Arte, Film di Miriam Bendìa

17 ottobre 2018

L’esplosione sarà la Prima Guerra Mondiale. Il 12 dicembre 1918 viene proclamata la Repubblica, muore l’Impero austro-ungarico. Nello stesso anno muoiono Gustav KlimtEgon Schiele, Koloman MoserOtto Koloman Wagner e con loro muore l’Arte della Wiener Secession (Secessione viennese).

“Klimt & Schiele – Eros e Psiche” è il film evento che il 22, 23, 24 ottobre (in anteprima nei cinema italiani) ci guiderà tra le sale dell’Albertina, del Belvedere, del Kunsthistorisches, del Leopold, del Freud e del Wien Museum per raccontarci (cent’anni dopo) i primi del ‘900. Un momento magico nell’arte, nella letteratura e nella musica.

Guardando l’Austria di quell’epoca ogni generazione vede qualcosa di diverso, sente nascere in sé risposte differenti. Ma ciò che conta di quel periodo, quello che resta, sono le domande. Le domande che quegli artisti si sono posti mettendo in discussione le regole, i paradigmi, le idee dei loro predecessori.

Era un momento di incertezza, caos e confusione. Le domande di quegli uomini (e di quelle donne) hanno creato la Vita Nuova e l’Arte Nuova giunte fino a noi.

Nel 1897, in una lettera al suo intimo amico Dottor Fliess, Sigmund Freud parla per la prima volta del complesso di Edipo. Il figlio che desidera uccidere il padre per sostituirsi a lui. Così i 19 figli secessionisti dell’Arte, in quegli stessi anni, uccidono i loro padri. Ma sapevano che a quei padri dovevano molto.

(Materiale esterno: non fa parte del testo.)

/-- R398, Table 17-2: whether two entries of the region table of a graph stand in one replica group. -/
def inOneGroup (x : Graph) (i j : Nat) : Bool :=
  i != j && (List.range 8).any (fun n => let m := recDword x (6 + n); bit m i && bit m j)

/-- R398: whether an instruction is an MRUN. -/
def isRun (i : Instr) : Bool := match i with | .mrun _ _ _ _ _ => true | .mrunAcc _ _ _ _ _ => true | _ => false

/-- R398: whether a region is idle: in every context of its rectangle no MRUN is in progress or waits in its lead's M queue, and no migration
targets it. -/
def regionIdle (s : State) (g : Region) : Bool :=
  let here := s.regions.filter (fun r => r.x == g.x && r.y == g.y && r.w == g.w && r.h == g.h)
  here.all (fun r =>
    let q := (s.thread (4 * r.lead + r.pctx)).queue 3
    !q.active.any (fun a => isRun a.cmd.i && !a.done) && !q.waiting.any (fun c => isRun c.i)) &&
  !s.threads.any (fun t => (t.2.queue 3).active.any (fun a => !a.done && a.guest.any (fun k => here.any (fun r => r.x == k.1 && r.y == k.2.1 && r.pctx == k.2.2))))

/-- R399: whether another enabled context of a region's rectangle has an MRUN in progress. -/
def otherBusy (s : State) (g : Region) : Bool :=
  s.rects.any (fun q => g.onRect q && s.regions.any (fun r =>
    r.onRect q && r.pctx != g.pctx && q.enabled.getLsbD r.pctx && !(runsOf s r.lead r.pctx).isEmpty))

/-- R398, R399: whether region b is an idle replica of region a with its logical shape and its plane descriptor. (DEDUCED, A99) -/
def isReplica (s : State) (a b : Region) : Bool :=
  let x := s.graph a.graph
  let desc := ((s.tile a.lead).plane a.pctx).desc
  b.graph == a.graph && b.logicalRows.length == a.logicalRows.length && b.logicalCols.length == a.logicalCols.length &&
  (match tableIndex s a, tableIndex s b with | some i, some j => inOneGroup x i j | _, _ => false) &&
  b.tiles.all (fun ti => ((s.tile ti).plane b.pctx).desc == desc) && regionIdle s b

/-- R399: the replica to which an MRUN that starts on a region migrates: the first in region-table order. -/
def migratesTo (s : State) (a : Region) : Option Region :=
  let x := s.graph a.graph
  if !bit (recDword x 2) 61 || bit (ctxListDword s x.part 0) 63 || !otherBusy s a then none else
  (List.range x.minShapes.length).findSome? (fun j => (List.range 4).findSome? (fun k =>
    s.regions.find? (fun b => b.pctx == k && tableIndex s b == some j && isReplica s a b)))

/-- R399: whether a FEED stream for context k with a global window is open on stream engine e of a tile. -/
def feedsGlobal (t : Tile) (k e : Nat) : Bool :=
  let x := t.engine e
  let w := x.scb.toNat
  claimEn t e == some k && (x.opened || x.running) && Scb.port w == 0 && !isLocal (wd (Scb.wbase w))

/-- R399: the FEED streams of a region's feeders moved to the engines of the same numbers on the corresponding feeders of a replica, where
those are unclaimed: each record says which tile's engine it is now the state of. -/
def moveStreams (s : State) (a b : Region) : State :=
  ((a.feeders.zip b.feeders).flatMap (fun p => (List.range 8).map (fun e => (p, e)))).foldl (fun s x =>
    let ((from_, to_), e) := x
    let taken := (claimEn (s.tile to_) e).isSome || s.tiles.any (fun t => (t.2.engine e).host == some to_)
    if feedsGlobal (s.tile from_) a.pctx e && !taken then s.mapTile from_ (fun t => t.mapEngine e (fun y => { y with host := some to_ })) else s) s

/-- R338, R399: an MRUN begins: its formats are latched, and it runs on its region's array or migrates. -/
def runBegin (s : State) (th k : Nat) (a : Active) : State :=
  match ledRegion s th with
  | none => s
  | some g =>
    match migratesTo s g with
    | some b => setActive (latchRun (if a.cmd.vb = 0 then moveStreams s g b else s) g) th 3 k { a with guest := some (b.x, b.y, b.pctx) }
    | none => setActive (latchRun s g) th 3 k a

/-- R338, R341: a matrix command, its start checks passed, as it begins. -/
def matrixBegin (s : State) (th k : Nat) (a : Active) : State :=
  match a.cmd.i with
  | .mrun _ _ _ _ _ => runBegin s th k a
  | .mrunAcc _ _ _ _ _ => runBegin s th k a
  | .mdrain _ _ _ _ _ =>
    setActive s th 3 k (drainBegin s th a)
  | _ => setActive s th 3 k a

/-- R108, R342: a begun MSTAT: performed as it starts, or, where it reads what stands at the store, once every earlier command of its queue has
acted there. -/
def mstatTurn (s : State) (th k : Nat) (a : Active) : State :=
  if drainerSelector (a.cmd.vb.toNat % 16) && storeBefore ((s.thread th).queue 3).active k then s else mstatPerform s th k a

/-- R108, R339: the begun MZERO of slot th whose turn it is, performed: in a cycle after the reads of every queue, and before the vectors
that are written in it. -/
def mzeroTurn (s : State) (th : Nat) : State :=
  let t := s.thread th
  let q := (t.queue 3).active
  match q.findIdx? (fun a => match a.cmd.i with | .mzero _ _ _ => a.begun && !a.done | _ => false) with
  | some k =>
    match q[k]? with
    | some a => if t.run == .free || !elementRuns s (tileOf th) t.graph || storeBefore q k ||
        accWaits s (tileOf th) (fld a.cmd.va.toNat 8 0) (runCount a.cmd.va) then s else mzeroPerform s th k a
    | none => s
  | none => s

end Sys2Proof.Machine
end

Si rendono conto che lo spettatore delle loro opere è un animale sessuale: sono le espressioni del volto, gli occhi in particolare, le pose esasperate del corpo a suscitare in lui emozioni e reazioni.

Freud svela a loro, e al resto del mondo, che due sono le pulsioni primarie nell’essere umano: la violenza e il sesso.

L’arte a Vienna dev’essere sincera, deve far aprire alla gente il cuore e le gambe, così afferma la storica dell’arte Kia Vahland.

 

Gustav Klimt | Giuditta I, 1901
Gustav Klimt | Giuditta I, 1901

 

Nel suo quadro Giuditta (1901) Klimt dà vita alla Donna Nuova: è libera, fiera, rivendica la propria indipendenza. L’uomo era stato spesso rappresentato come violento, pericoloso, omicida ma una donna con una testa mozzata in mano, e quello sguardo fiero ed erotico, era rivoluzionaria.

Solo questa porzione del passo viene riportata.